I wish he was wrong, but he's absolutely accurate. I have no idea how they are able to dislodge massive hooks like surgeons, but they do. And they were in rare form this past weekend.

Having scored pretty well on a fall trip to Kinkaid last November, and hearing of a hot bite, my co-worker, Alan, his friend and I again made the trek into southern Illinois to chase some slime. And just like last fall, we got the net wet. Little after 2 p.m. I had a 45 1/2-incher rush a nickel-and-black Shumway Flasher and get just enough of the hook to allow us to get some pictures.

A trophy like that should have made the trip an incredible success, and don't get me wrong, it was a successful trip. But the four other muskies we didn't get pictures of sure left us with sour tastes in our mouths.

For some reason – and I don't know a single person who knows why – muskies will sometimes get in the habit of nipping at lures. They will launch up to lures like hook-seeking torpedoes, looking like they're about to not just eat, but destroy what they see. Then right before they close their mouths, they slow down and daintily nip the back. On the frustration scale, it ranks right up there with the popcorn kernel stuck between your back two molars. Again, why they do this is unknown, but when they get in that mood there is little an angler can do to get them out of it.

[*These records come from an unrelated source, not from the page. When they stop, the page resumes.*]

/-- A product whose every output is written closes: its blocks, outliers and segments are dropped. -/
def State.closeProduct (s : State) (p id : Nat) : State :=
  let s := s.modPart p (fun x =>
    { x with products := x.products.filter (fun d => d.id != id), rot := x.rot.filter (fun b => b.product != id),
             outliers := x.outliers.filter (fun o => o.product != id), up := x.up.filter (fun u => u.wire.product != id) })
  s.each (List.range 9) (fun s w => s.modWing p w (fun x => { x with segs := x.segs.filter (fun g => g.product != id) }))

/-- The column blocks of a product's table. -/
def Product.cols (d : Product) : List Nat := (d.groups.map (fun g => g.col)).eraseDups

/-- R105: form and write the outputs of a column block of a token, all of whose groups have come down. -/
def State.writeOutput (s : State) (p : Nat) (d : Product) (token col : Nat) (gis : List Nat) : State :=
  let n := min 256 (d.n - 256 * col)
  let nan := d.nonFinite == some true
  let ys := (List.range n).map (fun j => if nan then fp32.nan else s.columnOutput p d token gis j)
  let at_ := d.dst + 4 * (token * d.n + 256 * col)
  let bad := if gis.any (fun gi => s.groupPoisoned p d token gi) then granules at_ (4 * n) else []
  let s := s.putWords32 at_ ys bad
  let s := gis.foldl (fun s gi => s.dropGroup p d token gi) s
  let s := s.modProduct p d.id (fun d => { d with outputs := d.outputs ++ [(token, col)] })
  if d.outputs.length + 1 = d.tokens * d.cols.length then s.closeProduct p d.id else s

/-- PRODUCT_OUTPUT (R66, R105): the vertical link brings the groups of a column block down, in its turns, and their outputs are formed and
written to the output array. It waits while a group or an L3 term of the block is not there. -/
def execProductOutput (p : PartId) (product token group : Nat) (s : State) : Host.Outcome State Fault Refusal :=
  .next (match s.product? p.val product with
    | none => s
    | some d =>
      let col := (d.groups.getD group ⟨[], 0⟩).col
      let gis := (List.range d.groups.length).filter (fun gi => (d.groups.getD gi ⟨[], 0⟩).col == col)
      if d.groups.length ≤ group ∨ d.tokens ≤ token ∨ d.written token group then s
      else
        let t := s.deliver p.val d.id token gis (s.linkLoad p.val)
        if gis.all (fun gi => t.groupReady p.val d token gi) then
          t.guarded p.val (gis.flatMap (fun gi => t.correctionRanges p.val d token gi)) (t.writeOutput p.val d token col gis)
        else s)

end Sys2Proof.Machine
end

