-- ==== Sys2Proof/Machine/Steps.lean ====
section
/-! DEFINITION. Step boundaries and what follows from them: STEP_BOUNDARY with the ladder record, the mode change and the
monitor's evaluation (R98, R112, R116, R339), storms (R117), pins (R110). -/
namespace Sys2Proof.Machine

/-! Pins and the statistical monitor -/

/-- R110: a scale is pinned and triggers a calibration of its wing. -/
def State.pinScale (s : State) (p w b sc : Nat) : State :=
  if (s.scale p w b sc).pinned then s
  else
    let s := s.modScale p w b sc (fun x => { x with pinned := true, pinCal := false })
    ((s.addReg (.lad p) LAD_PINNED_count 1).raise (.lad p) LAD_INT_scale_pinned).trigger p w .monitor

/-- R98: whether the accumulators show a deviation, under a drift limit in FP16. -/
def Monitor.deviates (m : Monitor) (lim : Nat) : Bool :=
  (64 ≤ m.nd && (Num.ofInt m.sd).abs.gt ((fp16.decode lim).mul (Num.ofInt m.nd))) ||
  (f32 (fabs m.sD)).gt (f32 (fmul 0x40C0_0000 (fsqrt m.sV))) ||
  (f32 m.sDD).gt (f32 (fmul 0x4000_0000 m.sV))

/-- R99, R110: what becomes of the open tiles that have begun on a scale once it has been evaluated: a deviation in normal service
escalates them to L3, which ERRCNT 6 counts (R121); the others close where only the evaluation kept them open. -/
def State.afterEvaluation (s : State) (p w b sc : Nat) (deviation : Bool) : State :=
  let x := s.scale p w b sc
  let lw := s.rd (.wing p w) WNG_STATE_role
  if x.role ≠ 1 then s
  else ((s.wing p w).tiles.filter (fun t => t.begunOn b x.logical && !t.closed)).foldl (fun s t =>
    match s.product? p t.product with
    | some d => if deviation && t.normal then (s.bump (.lad p) 6).sendToL3 p lw w d t.id else s.closeTile p lw w d t.id
    | none => s) s

/-- R98: evaluate a scale's accumulators and clear them; a deviation pins the scale in normal service and is flagged in flag
mode (R111). -/
def State.evaluate (s : State) (p w b sc : Nat) : State :=
  let m := (s.scale p w b sc).mon
  let s := s.modScale p w b sc (fun x => { x with mon := { Monitor.reset with since := (s.part p).boundaries } })
  if m.deviates (s.rd (.lad p) LAD_MON_CTL_drift_lim) then
    let s := s.bump (.lad p) 3
    if s.normalService p then (s.pinScale p w b sc).afterEvaluation p w b sc true
    else (s.flagTrouble p LAD_FLAGS_monitor).afterEvaluation p w b sc false
  else s.afterEvaluation p w b sc false

/-- The keys of a partition's scales: wing, bank and scale of each listed one. -/
def State.listedScales (s : State) (p : Nat) : List (Nat × Nat × Nat) :=
  s.scales.filterMap (fun e =>
    if e.1 / (9 * 32 * 528) = p then some (e.1 / (32 * 528) % 9, e.1 / 528 % 32, e.1 % 528) else none)

/-- MONITOR_WINDOW_EVALUATION (R98): the scale's n has reached the window. -/
def execMonitorWindowEvaluation (p : PartId) (w : WingId) (b : BankId) (sc : ScaleId) (s : State) :
    Host.Outcome State Fault Refusal :=
  .next (
    if (s.scale p.val w.val b.val sc.val).mon.due || decide (s.monWindow p.val ≤ (s.scale p.val w.val b.val sc.val).mon.n) then
      s.evaluate p.val w.val b.val sc.val
    else s)

/-- R98: the evaluations due at a step boundary. -/
def State.evaluateDue (s : State) (p : Nat) : State :=
  (s.listedScales p).foldl (fun s e =>
    let m := (s.scale p e.1 e.2.1 e.2.2).mon
    if 64 ≤ m.n ∧ m.since + 16 ≤ (s.part p).boundaries then s.evaluate p e.1 e.2.1 e.2.2 else s) s

/-! The ladder record (R115, R116) -/

/-- R115: the entry of a scale in a step's record: its highest final rung; a pinned scale that serves records 11. -/
def State.recordEntries (s : State) (p : Nat) : List (Nat × Nat) :=
  (s.listedScales p).foldl (fun m e =>
    let x := s.scale p e.1 e.2.1 e.2.2
    let lw := s.rd (.wing p e.1) WNG_STATE_role
    if x.pinned && (x.role == 1 || x.role == 3) && decide (lw < 8) then mapSet 0 m (logicalScale lw e.2.1 x.logical) 3 else m) (s.part p).rungs

/-- The bytes of a step's record. -/
def recordBytes (es : List (Nat × Nat)) : List Byte :=
  (List.range 32768).map (fun i =>
    BitVec.ofNat 8 (mapGet 0 es (4 * i) + 4 * mapGet 0 es (4 * i + 1) + 16 * mapGet 0 es (4 * i + 2) + 64 * mapGet 0 es (4 * i + 3)))

/-- R117: count a finished step in the storm runs. A step in which no analogue tile ran, because it had none or all of them skipped,
counts in neither run (DESIGN CHOICE for the skipped ones, log entry 75: R117 names a step without analogue tiles only). -/
def State.countStorm (s : State) (p : Nat) : State :=
  let ts := (s.part p).tiles
  let total := mapGet 0 ts 0 + mapGet 0 ts 1 + mapGet 0 ts 2 + mapGet 0 ts 3
  if total = 0 then s
  else if s.normalService p && s.rd (.lad p) LAD_STORM_CTL_frac * total ≤ 256 * mapGet 0 ts 3 then
    (s.wrAll (.lad p) [(LAD_STATUS_storm_run, min 255 (s.rd (.lad p) LAD_STATUS_storm_run + 1)), (LAD_STATUS_clear_run, 0)]).bump
      (.lad p) 7
  else s.wrAll (.lad p) [(LAD_STATUS_clear_run, min 255 (s.rd (.lad p) LAD_STATUS_clear_run + 1)), (LAD_STATUS_storm_run, 0)]

/-- R116: write the record of the step that ends, if one is open. -/
def State.writeRecord (s : State) (p : Nat) : State :=
  match (s.part p).stepOpen with
  | none => s
  | some n =>
    let depth := s.rd (.lad p) LAD_MAP_CFG_depth
    let s := if depth = 0 then s
      else
        let a := s.mapBase p + 0x8000 + n % depth * 32768
        let s := s.guarded p [(a, 32768)] (s.put a (recordBytes (s.recordEntries p)))
        s.wrAll (.lad p) ((LAD_STEP_step, n) ::
          (List.range 4).map (fun k => (LAD_RUNG_CNT_tiles k, min 0xFFFF_FFFF (mapGet 0 (s.part p).tiles k))))
    s.countStorm p

/-- R112: the written mode takes effect. -/
def State.changeMode (s : State) (p : Nat) : State :=
  if s.rd (.lad p) LAD_CTL_mode = s.rd (.lad p) LAD_CTL_mode_eff then s
  else (s.wr (.lad p) LAD_CTL_mode_eff (s.rd (.lad p) LAD_CTL_mode)).raise (.lad p) LAD_INT_mode_changed

/-- The step mark whose boundary is next: the earliest issued (R268). -/
def State.markWaiting (s : State) (p : Nat) : Option Inflight :=
  (s.part p).seq.inflight.find? (fun x => x.work == .boundary)

/-- R339: whether the boundary of step `n` may be taken. -/
def State.boundaryFree (s : State) (p n : Nat) : Bool :=
  (s.rd (.hch p) HCH_COMMIT_step + 1) % 2 ^ 64 == n % 2 ^ 64 && (s.hch p == hchIdle || s.hch p == hchCommitted)

/-- STEP_BOUNDARY (R339): the partition takes the boundary of its step mark: record (R116), monitor (R98) under the mode that
ends, mode change (R112), an application point of the trims (R396); a committed hitch becomes idle. -/
def execStepBoundary (p : PartId) (s : State) : Host.Outcome State Fault Refusal :=
  .next (match s.markWaiting p.val with
    | some x =>
      let n := s.stepOf p.val x
      if s.boundaryFree p.val n then
        let committed := s.hch p.val == hchCommitted
        let s := s.modPart p.val (fun q => { q with boundaries := q.boundaries + 1 })
        let s := (s.writeRecord p.val).evaluateDue p.val
        let s := s.changeMode p.val
        let s := s.modPart p.val (fun q => { q with stepOpen := some n, rungs := [], tiles := [], trimDue := true })
        let s := if committed then s.setHch p.val hchIdle else s
        s.setWork p.val x.id .done
      else s
    | none => s)

/-- LAD_STORM_CTL.steps: 0 acts as 1 (R119). -/
def State.stormSteps (s : State) (p : Nat) : Nat := max 1 (s.rd (.lad p) LAD_STORM_CTL_steps)

/-- LADDER_STORM_RAISED (R117): the set number of consecutive storm steps has passed; the storm grant then applies (R419). -/
def execLadderStormRaised (p : PartId) (s : State) : Host.Outcome State Fault Refusal :=
  .next (
    if !s.inStorm p.val && s.stormSteps p.val ≤ s.rd (.lad p.val) LAD_STATUS_storm_run then
      ((s.wr (.lad p.val) LAD_STATUS_storm 1).raise (.lad p.val) LAD_INT_storm_raised).applyPower
    else s)

/-- LADDER_STORM_CLEARED (R117): the same number of consecutive steps has passed that were no storm steps. -/
def execLadderStormCleared (p : PartId) (s : State) : Host.Outcome State Fault Refusal :=
  .next (
    if s.inStorm p.val && s.stormSteps p.val ≤ s.rd (.lad p.val) LAD_STATUS_clear_run then
      ((s.wr (.lad p.val) LAD_STATUS_storm 0).raise (.lad p.val) LAD_INT_storm_cleared).applyPower
    else s)

end Sys2Proof.Machine
end

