-- ==== Sys2Proof/Machine/Local.lean ====
section
/-! DEFINITION. What the engines of a cluster share: tile buffers, wide buffer and W48 (R161–R163, R190), poison of local
spaces (R368, R370), symbol errors found by reads (R164, R178, R365), and the states of threads (R152, R153, R213). -/
namespace Sys2Proof.Machine

/-! W48 (R161, R162, R248) -/

/-- The FP32 sum and the BF16 compensation of an accumulator. -/
def w48Sum (a : BitVec 48) : Nat := bits a.toNat 0 32
def w48Comp (a : BitVec 48) : Nat := bits a.toNat 32 16

/-- A BF16 pattern as an FP32 pattern: widening is exact (R252). -/
def bf16to32 (x : Nat) : Nat := x % 2 ^ 16 * 2 ^ 16

/-- R162: the W48 add of an FP32 value. -/
def w48Add (a : BitVec 48) (v : Nat) : BitVec 48 :=
  let s := w48Sum a
  let c := bf16to32 (w48Comp a)
  let y := fsub v c
  let t := fadd s y
  let c' := bf16.encode (f32 (fsub (fsub t s) y))
  BitVec.ofNat 48 (t + 2 ^ 32 * (if (f32 t).isFinite then c' else 0))

/-- R162: the read-out of an accumulator. -/
def w48Read (a : BitVec 48) : Nat :=
  let s := w48Sum a
  if (f32 s).isFinite then fsub s (bf16to32 (w48Comp a)) else s

/-! Tile buffers and wide buffer (R150, R190) -/

def tileSize : Nat := 0x10_0000
def wideSize : Nat := 0x20_0000
/-- The raw W48 words of the wide buffer (R163, R248), which the tile mover addresses behind the wide view (DESIGN CHOICE, log entry 36). -/
def rawSize : Nat := 0x30_0000

/-- Bytes of the tile buffers. -/
def Cluster.tileBytes (x : Cluster) (a n : Nat) : List Byte := (List.range n).map (fun i => mapGet 0 x.tile (a + i))

/-- Write one byte of the tile buffers. -/
def Cluster.setTile (x : Cluster) (a : Nat) (v : Byte) : Cluster := { x with tile := mapSet 0 x.tile a v }

/-- Write bytes of the tile buffers. -/
def Cluster.setTiles (x : Cluster) (a : Nat) : List Byte → Cluster
  | [] => x
  | v :: vs => (x.setTile a v).setTiles (a + 1) vs

/-- R370 in the tile buffers: granules wholly covered lose their poison, those delivered poisoned keep it. -/
def Cluster.tileStore (x : Cluster) (a : Nat) (l : List Byte) (bad : List Nat) : Cluster :=
  let y := x.setTiles a l
  let kept := y.tilePoison.filter (fun g => !(a ≤ 32 * g && 32 * g + 32 ≤ a + l.length))
  { y with tilePoison := bad.foldl setIns kept }

/-- The accumulator to which a byte of the wide buffer's space belongs: an FP32 read-out in the wide view, a raw W48 word behind it. -/
def accumulatorAt (a : Nat) : Nat := if a < wideSize then a / 4 else (a - wideSize) / 6

/-- The wide-buffer block of a byte of that space. -/
def wideBlockAt (a : Nat) : Nat := accumulatorAt a / 16384

/-- A byte of the raw W48 words (R248): s in bytes 0–3, c in bytes 4–5. -/
def Cluster.rawByte (x : Cluster) (a : Nat) : Byte := BitVec.ofNat 8 (bits (mapGet 0 x.wide (a / 6)).toNat (8 * (a % 6)) 8)

/-- Write a byte of the raw W48 words. -/
def Cluster.setRaw (x : Cluster) (a : Nat) (v : Byte) : Cluster :=
  let old := mapGet 0 x.wide (a / 6)
  { x with wide := mapSet 0 x.wide (a / 6) (old &&& ~~~(255#48 <<< (8 * (a % 6))) ||| v.setWidth 48 <<< (8 * (a % 6))) }

/-- Bytes of the wide buffer's space: the FP32 read-out of accumulators (R162), or their raw words (R163). -/
def Cluster.wideBytes (x : Cluster) (a n : Nat) : List Byte :=
  if a < wideSize then slice ((List.range (n / 4 + 2)).flatMap (fun i => leBytes 4 (w48Read (mapGet 0 x.wide (a / 4 + i))))) (a % 4) n
  else (List.range n).map (fun i => x.rawByte (a - wideSize + i))

/-- R162: add FP32 values from a wide view element on; the accumulators written are in use. -/
def Cluster.wideAdds (x : Cluster) (k : Nat) : List Nat → Cluster
  | [] => x
  | v :: vs =>
    ({ x with wide := mapSet 0 x.wide k (w48Add (mapGet 0 x.wide k) v), wideUsed := setIns x.wideUsed k } : Cluster).wideAdds
      (k + 1) vs

/-- R163: write raw W48 bytes back: their accumulators resume where they stopped. -/
def Cluster.rawStore (x : Cluster) (a : Nat) : List Byte → Cluster
  | [] => x
  | v :: vs => ({ x.setRaw a v with wideUsed := setIns x.wideUsed (a / 6) } : Cluster).rawStore (a + 1) vs

/-- Whether an accumulator is cleared with a range of the wide buffer's space: its read-out lies in it, or the last byte of its raw word. -/
def clearedWith (a n k : Nat) : Bool :=
  if a < wideSize then decide (a / 4 ≤ k) && decide (k < (a + n) / 4)
  else decide (a ≤ wideSize + 6 * k + 5) && decide (wideSize + 6 * k + 5 < a + n)

/-- Clear a range of accumulators (R161, R163). A block none of whose accumulators has been written since its clear is no longer in use
(R177), nor poisoned (R368). -/
def Cluster.wideClear (x : Cluster) (a n : Nat) : Cluster :=
  let y := if a < wideSize then { x with wide := x.wide.filter (fun e => !clearedWith a n e.1) }
    else (List.range n).foldl (fun y i => y.setRaw (a - wideSize + i) 0) x
  let used := x.wideUsed.filter (fun k => !clearedWith a n k)
  { y with wideUsed := used
           widePoison := y.widePoison.filter (fun b => 
             used.any (fun k => k / 16384 == b) || decide (b < wideBlockAt a) || decide (wideBlockAt (a + n - 1) < b)) }

/-- R177: the wide-buffer blocks written since their last clear. -/
def Cluster.blocksUsed (x : Cluster) : Nat := ((List.range 32).filter (fun b => x.wideUsed.any (fun k => k / 16384 == b))).length

/-! Operand spaces (R187, R190) -/

/-- Bytes of a space, as an input. -/
def State.inBytes (s : State) (p c : Nat) (sp : Space) (a n : Nat) : List Byte :=
  match sp with
  | .device => s.bytes a n
  | .tile => (s.cluster p c).tileBytes a n
  | .wide => (s.cluster p c).wideBytes a n

/-- Whether a range of a space holds poison (R368). -/
def State.inPoison (s : State) (p c : Nat) (sp : Space) (a n : Nat) : Bool :=
  match sp with
  | .device => s.poisonedIn a n
  | .tile => n != 0 && (s.cluster p c).tilePoison.any (fun g => a / 32 ≤ g && g ≤ (a + n - 1) / 32)
  | .wide => n != 0 && (s.cluster p c).widePoison.any (fun b => wideBlockAt a ≤ b && b ≤ wideBlockAt (a + n - 1))

/-- The FP32 patterns in little-endian bytes. -/
def wordsOf (l : List Byte) : List Nat := (List.range (l.length / 4)).map (fun i => leAt l (4 * i) 4)

/-- Write bytes into a space, with the granules of it that are delivered poisoned: into the wide view, the W48 add of each
element (R190), behind it the raw words (R163); a poisoned result poisons the wide-buffer block (R368). -/
def State.outBytes (s : State) (p c : Nat) (sp : Space) (a : Nat) (l : List Byte) (bad : List Nat) : State :=
  match sp with
  | .device => s.store a l bad
  | .tile => s.modCluster p c (fun x => x.tileStore a l bad)
  | .wide => s.modCluster p c (fun x =>
      let y := if a < wideSize then x.wideAdds (a / 4) (wordsOf l) else x.rawStore (a - wideSize) l
      { y with widePoison := (bad.map (fun g => wideBlockAt (g * 32))).foldl setIns y.widePoison })

/-! Symbol errors found by reads (R164, R178, R365, R366) -/

/-- An error with a symbol corrected. -/
def fixSymbol (e : List Nat) (fix : Option (Nat × Nat)) : List Nat :=
  match fix with
  | some (i, v) => e.modify i (fun x => x ^^^ v)
  | none => e

/-- What a read makes of a granule: the symbols by which its codeword still differs from the one written, whether it is poisoned now, and
which kind of error it counts as, 0 corrected or 1 uncorrectable. -/
structure GranuleRead where
  left     : List Nat
  poisoned : Bool
  count    : Option Nat
  deriving DecidableEq, Repr

/-- R365, R366: the read of a granule whose stored codeword has an error: it is corrected, or delivered and written back poisoned. `was` says
that it was stored poisoned. -/
def readCodeword (was : Bool) (e : List Nat) : GranuleRead :=
  let w := if was then addWords e poisonPattern else e
  match decodeGranule w with
  | .clean => ⟨w, false, none⟩
  | .corrected i v => ⟨fixSymbol w (some (i, v)), false, some 0⟩
  | .poisoned fix => ⟨fixSymbol (addWords w poisonPattern) fix, true, none⟩
  | .uncorrectable => ⟨e, true, some 1⟩

/-- Add symbols of an error to the data bytes of a granule. -/
def State.flipData (s : State) (g : Nat) (e : List Nat) : State :=
  { s with mem := (List.range 32).foldl (fun m i =>
      mapSet 0 m (32 * g + i) (mapGet 0 m (32 * g + i) ^^^ BitVec.ofNat 8 (e.getD (i + 4) 0))) s.mem }

/-- A granule of device memory is read with an error; the read counts in a page where one is given (R179). -/
def State.readGranule (s : State) (pg : Option Page) (g : Nat) (e : List Nat) : State :=
  let r := readCodeword (s.poison.contains g) e
  let t := { s.flipData g r.left with poison := if r.poisoned then setIns s.poison g else setDel s.poison g }
  match pg, r.count with
  | some pg, some n => t.bump pg n
  | _, _ => t

/-- A granule of the tile buffers is read with an error. -/
def Cluster.readTile (x : Cluster) (g : Nat) (r : GranuleRead) : Cluster :=
  let y := (List.range 32).foldl (fun (y : Cluster) i =>
    y.setTile (32 * g + i) (mapGet 0 y.tile (32 * g + i) ^^^ BitVec.ofNat 8 (r.left.getD (i + 4) 0))) x
  { y with tilePoison := if r.poisoned then setIns x.tilePoison g else setDel x.tilePoison g }

/-- The same for a granule of the wide buffer's raw words; an uncorrectable one poisons its block (R368). -/
def Cluster.readWide (x : Cluster) (g : Nat) (r : GranuleRead) : Cluster :=
  let y := (List.range 32).foldl (fun (y : Cluster) i =>
    y.setRaw (32 * g + i) (y.rawByte (32 * g + i) ^^^ BitVec.ofNat 8 (r.left.getD (i + 4) 0))) x
  if r.poisoned then { y with widePoison := setIns x.widePoison (wideBlockAt (wideSize + 32 * g)) } else y

/-- The channel page in which an error of device memory counts (R179): the partition store has none. -/
def channelPage (g : Nat) : Option Page :=
  if 32 * g < 8 * hbmSize then some (.chan (32 * g / hbmSize) (channelOf (32 * g))) else none

/-- Count an uncorrectable read of a cluster's tile buffers or wide buffer (R178). -/
def State.countLocal (s : State) (p k : Nat) (r : GranuleRead) : State := if r.count = some 1 then s.bump (.cluster p k) 3 else s

/-- An engine of a physical cluster reads a granule and finds an error (R164, R173, R178). A granule that its space does not have is none. -/
def State.findError (s : State) (p k : Nat) (e : ReadError) : State :=
  let g := e.granule
  match e.space with
  | .device => if (ownerOf (32 * g)).isSome then s.readGranule (channelPage g) g (upsetError e.upsets) else s
  | .tile =>
    let r := readCodeword ((s.cluster p k).tilePoison.contains g) (upsetError e.upsets)
    if 32 * g < tileSize then (s.modCluster p k (fun x => x.readTile g r)).countLocal p k r else s
  | .wide =>
    let r := readCodeword ((s.cluster p k).widePoison.contains (wideBlockAt (wideSize + 32 * g))) (upsetError e.upsets)
    if 32 * g < rawSize then (s.modCluster p k (fun x => x.readWide g r)).countLocal p k r else s

/-- The granules that a command's reads find with errors. -/
def State.findErrors (s : State) (p k : Nat) (es : List ReadError) : State := es.foldl (fun s e => s.findError p k e) s

/-! Threads (R152, R153) -/

/-- A thread of a cluster. -/
def Cluster.thread? (x : Cluster) (t : Nat) : Option Thread := mapFind x.threads t

/-- Change a thread that is not free. -/
def Cluster.modThread (x : Cluster) (t : Nat) (f : Thread → Thread) : Cluster :=
  match x.thread? t with
  | some y => { x with threads := mapIns x.threads t (f y) }
  | none => x

/-- An address register and a counter of a thread: an unlisted one holds 0. -/
def Thread.areg (y : Thread) (i : Nat) : W64 := mapGet 0 y.a i
def Thread.counter (y : Thread) (i : Nat) : W32 := mapGet 0 y.c i

/-- The next instruction. -/
def Thread.advance (y : Thread) : Thread := { y with pc := y.pc + 16 }

/-- R153, R213: whether an engine's queue accepts an operation: fewer than 2 are queued, none for a deferred thread. The matrix engine's two
include the block in progress (DEDUCED from R172, log entry 80). -/
def hasRoom (deferred : Bool) (queued : Nat) : Bool := if deferred then queued == 0 else decide (queued < 2)

/-- R154: whether the limits of a thread and of the cluster leave room for a tile mover request. -/
def Cluster.moverRoom (x : Cluster) (t : Nat) : Bool :=
  (x.mover.filter (fun r => r.thread == t)).length < 8 && x.mover.length < 256

/-- The descriptors queued for the vector engine and not yet started (R194; DEDUCED from VEC_STATUS of R200, log entry 80). -/
def Cluster.vecQueued (x : Cluster) : Nat := (x.vecQ.filter (fun v => !v.ran)).length

/-- Whether the wait of a thread has ended (R152): bits 0–2 of an engine wait are the engines of SYNC, bits 3 and 4 a full
matrix or vector queue; `pend` says that a block of the thread awaits its recompute. -/
def Cluster.waitOver (x : Cluster) (pend : Bool) (t : Nat) (y : Thread) : Bool :=
  match y.st with
  | .memWait => x.moverRoom t
  | .engWait m =>
    (!bit m 0 || (x.mmaQ.all (fun b => b.thread != t) && !pend)) && (!bit m 1 || x.vecQ.all (fun v => v.thread != t)) &&
    (!bit m 2 || x.mover.all (fun r => r.thread != t)) && (!bit m 3 || hasRoom y.deferred x.mmaQ.length) &&
    (!bit m 4 || hasRoom y.deferred x.vecQueued)
  | _ => false

/-- Threads whose wait has ended become ready (R153). -/
def Cluster.wake (x : Cluster) (pend : Nat → Bool) : Cluster :=
  { x with threads := x.threads.map (fun e => if x.waitOver (pend e.1) e.1 e.2 then (e.1, { e.2 with st := .ready }) else e) }

/-- Whether a block of a thread of a logical cluster awaits its recompute. -/
def State.awaits (s : State) (p lc t : Nat) : Bool :=
  (s.part p).recompute.any (fun r => r.source == lc && r.prod.thread == t && !r.audit)

/-- Wake the threads of a logical cluster. -/
def State.wake (s : State) (p lc : Nat) : State := s.modCluster p (s.physCluster p lc) (fun x => x.wake (s.awaits p lc))

/-- The threads that count as ready, in ascending order: one with the deferred attribute only where none without it is ready (R153, R213). -/
def Cluster.readyThreads (x : Cluster) : List Nat :=
  let r := x.threads.filter (fun e => e.2.st == .ready)
  let plain := r.filter (fun e => !e.2.deferred)
  (if plain.isEmpty then r else plain).map (fun e => e.1)

/-- R153: the ready threads in the order in which they issue: those that follow the thread that last issued, then from the lowest on. -/
def Cluster.issueOrder (x : Cluster) : List Nat :=
  x.readyThreads.filter (fun t => decide (x.last < t)) ++ x.readyThreads.filter (fun t => decide (t ≤ x.last))

/-- The thread of a logical cluster whose next instruction can issue now: its turn has come, and the cluster is not being retired
(R152, R153, R172, R331). -/
def State.issuing? (s : State) (p lc t : Nat) : Option Thread :=
  let x := s.cluster p (s.physCluster p lc)
  if s.clusterIdle p lc || x.issueOrder.head? != some t then none else x.thread? t

/-- Change a thread of a logical cluster. -/
def State.modThread (s : State) (p lc t : Nat) (f : Thread → Thread) : State :=
  s.modCluster p (s.physCluster p lc) (fun x => x.modThread t f)

/-- The command index that a fault of a thread records: its kernel's. -/
def State.threadIndex (s : State) (p : Nat) (y : Thread) : Nat :=
  match s.cmd? p y.cmd with
  | some x => x.index
  | none => 0

/-- R278, R280: a fault of a thread halts it and ends its context with the reason. -/
def State.threadFault (s : State) (p lc t reason : Nat) (y : Thread) : State :=
  (s.modThread p lc t (fun z => { z with st := .halted })).seqFault p reason (s.threadIndex p y)

/-- A tag's counts (R471). -/
def State.countTag (s : State) (p id : Nat) (f : Tag → Tag) : State := s.modTag p id f

/-- R153: a thread of a logical cluster has had its turn. -/
def State.issued (s : State) (p lc t : Nat) : State := s.modCluster p (s.physCluster p lc) (fun x => { x with last := t })

/-- Run a thread instruction where the thread's turn to issue has come; otherwise it is to be given again (log entry 11). -/
def State.onThread (s : State) (p lc t : Nat) (f : State → Thread → State) : State :=
  match s.issuing? p lc t with
  | some y => f (s.issued p lc t) y
  | none => s

end Sys2Proof.Machine
end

I have recently been told burning smaller lures will sometimes get them to commit, but that is the first I have heard of any remedy.

If you couldn't guess, the muskies at Kinkaid were severely in the nipping funk, and unfortunately it cost Alan the trophy of a lifetime. Prior to the giant, we had three muskies between 11 a.m. and 1 p.m. that all hit our lures, but didn't grab hooks. Regardless, the action had us pretty optimistic. Then just before 2 p.m. we motored into a small cut I had fished previously and had success. Sure enough, about midway into it Alan made a cast back to an area with an orange-and-black Musky Mayhem Tackle Double Cowgirl and had a 50-plus-inch musky eat the lure no more than 10 feet from the boat. Unfortunately, like the previous three, she only got a taste. She thrashed her head one time and the Cowgirl was air born, with the fish sinking back to the depths, surely with a smirk.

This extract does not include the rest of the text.